Draw the graph of $y=x^2+3x+2$ and use it to sove the equation $x^2+2x+4=0$.

• A. {1,2}
• B. {5,-6}
• C. cannot be determined
• D. No real roots

Answer 1

The correct option is D No real roots

First, form a table for $y=x^2+3x+2$.
$\begin{array}{ccccccccc}x& -4& -3& -2& -1& 0& 1& 2& 3\\ x^2& 16& 9& 4& 1& 0& 1& 4& 9\\ 3x& -12& -9& -6& -3& 0& 3& 6& 9\\ 2& 2& 2& 2& 2& 2& 2& 2& 2\\ y& 6& 2& 0& 0& 2& 6& 12& 20\end{array}$
Plot the points (-4, 6), (-3, 2), (-2, 0), (0, 2), (1, 6), (2, 12) and (3, 20).
Now, join the points by a smooth curve.

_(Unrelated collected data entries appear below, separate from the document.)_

-- ==== Sys2Proof/Machine/InkBanks.lean ====
section
/-! DEFINITION. SRAM banks and lost cells (R208, R225, R226, R228, R340). -/

namespace Sys2Proof.Machine

/-- A chain with some cells replaced: `to` gives each cell its place. -/
def Chain.moved (c : Chain) (dst : Nat → Nat) : Chain :=
  { c with head := dst c.head, cells := c.cells.map dst, poison := c.poison.map dst, metas := c.metas.map (fun e => (dst e.1, e.2)) }

/-- Names a chain by its new head cell, wherever it is named (R209, R225). -/
def State.rehead (s : State) (old new : Nat) : State :=
  let re (x : Nat) : Nat := if x = old then new else x
  let item (q : Item) : Item := { q with chain := q.chain.map re }
  let seg (g : Segment) : Segment := { g with chain := g.chain.map re, twin := g.twin.map re }
  { s with
    ink := { s.ink with
      osn := s.ink.osn.map (fun e => (e.1, e.2.1, re e.2.2)), holdWait := s.ink.holdWait.map (fun e => (re e.1, e.2))
      waiting := s.ink.waiting.map (fun w => match w.what with | .copy r h => { w with what := .copy r (re h) } | _ => w) }
    map := { s.map with
      inflight := s.map.inflight.map (fun r => { r with chains := r.chains.map re, twins := r.twins.map re })
      fetches := s.map.fetches.map (fun f => { f with chain := f.chain.map re })
      bands := s.map.bands.map (fun b => { b with fill := b.fill.map item })
      wordlines := s.map.wordlines.map (fun w => { w with items := w.items.map (fun e => (e.1, item e.2)) })
      wps := s.map.wps.map (fun w => { w with queue := w.queue.map item }) }
    stk := { s.stk with strokes := s.stk.strokes.map (fun k => { k with chain := k.chain.map re }) }
    blt := { s.blt with rows := s.blt.rows.map (fun r => { r with chain := r.chain.map re }) }
    qe := { s.qe with cmds := s.qe.cmds.map (fun k => { k with holds := k.holds.map re, segs := k.segs.map seg }) } }

/-- Moves one chain off a bank, where the other banks have the cells (R225). -/
def State.moveChain (s : State) (b : Nat) (c : Chain) : State :=
  let out := c.cells.filter (fun i => i / 8192 == b)
  let fresh := pickCells (fun x => s.bankServes x && x != b) (s.ink.chains.flatMap (fun c => c.cells)) (s.ink.used + out.length + 131072) 0 out.length
  if fresh.length < out.length then s
  else
    let dst (i : Nat) : Nat := if i / 8192 == b then fresh.getD (out.idxOf i) i else i
    ({ s with ink := { s.ink with chains := updWhere (fun x => x.head == c.head) (fun x => x.moved dst) s.ink.chains } }).rehead c.head (dst c.head)

/-- Every chain is moved off a bank (R225): its cells there take other free cells, and its header keeps its other
fields. A chain that the other banks have no room for stays, and the audit finds it. Log entry 88 (DESIGN CHOICE). -/
def State.moveOff (s : State) (b : Nat) : State :=
  (s.ink.chains.filter (fun c => c.cells.any (fun i => i / 8192 == b))).foldl (fun (s : State) c => s.moveChain b c) s

/-- ACCUMULATOR_REFOLD (R340): every open stripe is folded again; units still in cells are taken from there, the rest is
read from the medium as class 3 strokes, and the parity waits for them. -/
def State.refold (s : State) : State :=
  let s1 := s.post F.LIG_EVT_STATUS_ACC_UE noUnit
  s1.map.stripes.foldl (fun (s : State) t =>
    match s.band t.band with
    | none => s
    | some b =>
      let reads := (t.units.map (fun e => e.1)).filter (fun a => !s.wlInCells b t.wl (lunOf a))
      let s2 : State := { s with map := { s.map with
        stripes := updWhere (fun x => x.band == t.band && x.wl == t.wl) (fun x => { x with refold := reads.length }) s.map.stripes } }
      reads.foldl (fun (s : State) a => s.startFetch { id := 0, addr := a, kind := 6, cls := 3, users := [.refold t.band t.wl] }) s2) s1

/-- Completed wet writes whose chain is lost take their twin, and the new twin is made in the lost chain's place (R228). Log entry 101 (DEDUCED). -/
def State.useTwins (s : State) (head : Nat) : State :=
  { s with map := { s.map with
    inflight := updWhere (fun r => r.done && r.chains.contains head && !r.twins.isEmpty) (fun r => { r with chains := r.twins, twins := r.chains }) s.map.inflight } }

/-- What happens to the work of a chain whose data is lost (R228): a write that is not completed fetches its data again,
with its ink time unchanged; a completed one takes it from the Blotter copy or from its twin; a read that has not been
sent is read again, as of its latch. -/
def State.cellLost (s : State) (head : Nat) : State :=
  (s.useTwins head).qe.cmds.foldl (fun (s : State) c =>
    match c.segs.find? (fun g => g.chain == some head) with
    | none => s
    | some g =>
      if c.kind = .write then
        let bs := s.cmdBs c
        let again := (List.range g.n).map (· + g.lo)
        let recs := s.segRecords c g bs
        let s1 := recs.foldl (fun (s : State) i => s.updRec i (fun r =>
          if r.done || r.queued then r else { r with verified := 0 })) s
        if recs.any (fun i => ((s.recAt i).map (fun r => r.queued)).getD false) then s1
        else
          let s2 := s1.updCmd c.ref (fun c => { (c.updSeg g.lo (fun g => { g with fetched := false })) with
            left := c.left.filter (fun b => !again.contains b) ++ again })
          match ctrlOf c.ref with
          | some fn =>
            if !g.fetched then s2 else s2.readHost fn (.data c.ref g.lo) [] (s2.pagesOf c.ref fn ((g.lo - c.slba) * bs * 512) (g.n * bs * 512))
          | none => s2
      else if c.kind = .read || c.kind = .compare then
        let bs := s.cmdBs c
        let lostIus := (s.segIus c g bs).filter (fun q => q.srcs.contains .got)
        lostIus.foldl (fun (s : State) q =>
          let q' : RdIu := { q with srcs := q.orig, started := false }
          match s.cmd c.ref with
          | some c' => (s.updCmd c.ref (fun c => { c with ius := updWhere (fun x => x.iu == q.iu) (fun _ => q') c.ius })).startIu c' q' g.chain
          | none => s) s
      else s) (s.useTwins head)

/-- Masks an SRAM bank (R225, R226): an Inkwell bank leaves the pool; a bank in another role, or one that has replaced it, is replaced by the
highest-numbered bank that serves the Inkwell. Fewer than two Inkwell banks lead to SAFE with media halted. -/
def State.maskBank (s : State) (b : Nat) : State :=
  let healthy := s.fld F.INK_BANKS_HEALTHY
  if !healthy.testBit b then s
  else
    let ink := s.fld F.INK_BANKS_INKWELL
    let role := !ink.testBit b
    let s1 := (s.setFld F.INK_BANKS_HEALTHY (healthy - 2 ^ b)).post F.INK_EVT_STATUS_BANK_MASK b
    let out := if role then ((List.range 16).reverse.find? (fun i => ink.testBit i)) else some b
    match out with
    | none => (s1.enterSafe 3 true).settle
    | some x =>
      let s2 := s1.setFld F.INK_BANKS_INKWELL (ink - 2 ^ x)
      let first := ((s2.ink.replaced.find? (fun e => e.2 == b)).map (fun e => e.1)).getD b
      let s3 : State := if role then { s2 with ink := { s2.ink with replaced := (first, x) :: s2.ink.replaced.filter (fun e => e.1 != first) } } else s2
      let accBank (r : Nat) : Bool := 12 ≤ r && r ≤ 13
      let lost := if role then [] else (s3.ink.chains.filter (fun c => c.cells.any (fun i => i / 8192 == b))).map (fun c => c.head)
      let s4 := (lost.foldl State.cellLost s3).moveOff x
      let s5 := if role && accBank first then s4.refold else s4
      (if popcount 16 (s5.fld F.INK_BANKS_INKWELL) < 2 then s5.enterSafe 3 true else s5).settle

/-- An uncorrectable word is read in a cell (R208, R225, R228): CELL_UE, the chain's data is taken again from its source,
and the bank's second one within 24 h masks the bank. -/
def State.cellUe (s : State) (cell : Nat) : State :=
  let b := cell / 8192
  let second := s.ink.bankUe.any (fun e => e.1 == b && s.now < e.2 + dayT)
  let s1 : State := { s with ink := { s.ink with bankUe := (b, s.now) :: s.ink.bankUe.filter (fun e => e.1 != b) } }
  let s2 := s1.post F.INK_EVT_STATUS_CELL_UE b
  let s3 := match s2.ink.chains.find? (fun c => c.cells.contains cell) with
    | some c => s2.cellLost c.head
    | none => s2
  if second then s3.maskBank b else s3

/-- What the cells of a transfer carried (R208, R225): a corrected error is written back, counted and reported, an uncorrectable word takes
R225's and R228's course, a bank-level failure masks its bank. -/
def State.cellErr (s : State) (e : CellErr) : State :=
  match e with
  | .ok => s
  | .ce c => s.post F.INK_EVT_STATUS_CELL_CE (c / 8192)
  | .ue c => s.cellUe c
  | .bank b => s.maskBank b

end Sys2Proof.Machine
end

The curve so obtained, is the graph of $y=x^2+3x+2$.
Now,$x^2+2x+4=0$
$\Rightarrow x^2+3x+2-x+2=0$
$\Rightarrow y=x-2\because y=x^2+3x+2$
Thus, the roots of $x^2+2x+4=0$ are obtained form the points of intersection of $y=x-2$ and $y=x^2+3x+2$.
Let us draw the graph of the straight line $y=x-2$.
Now, form the table for the line $y=x-2$
$\begin{array}{ccccc}x& -2& 0& 1& 2\\ y=x-2& -4& -2& -1& 0\end{array}$
The straight line $y=x-2$ does not intersect the curve $y=x^2+3x+2$.
Thus, $x^2+2x+4=0$ has no real roots.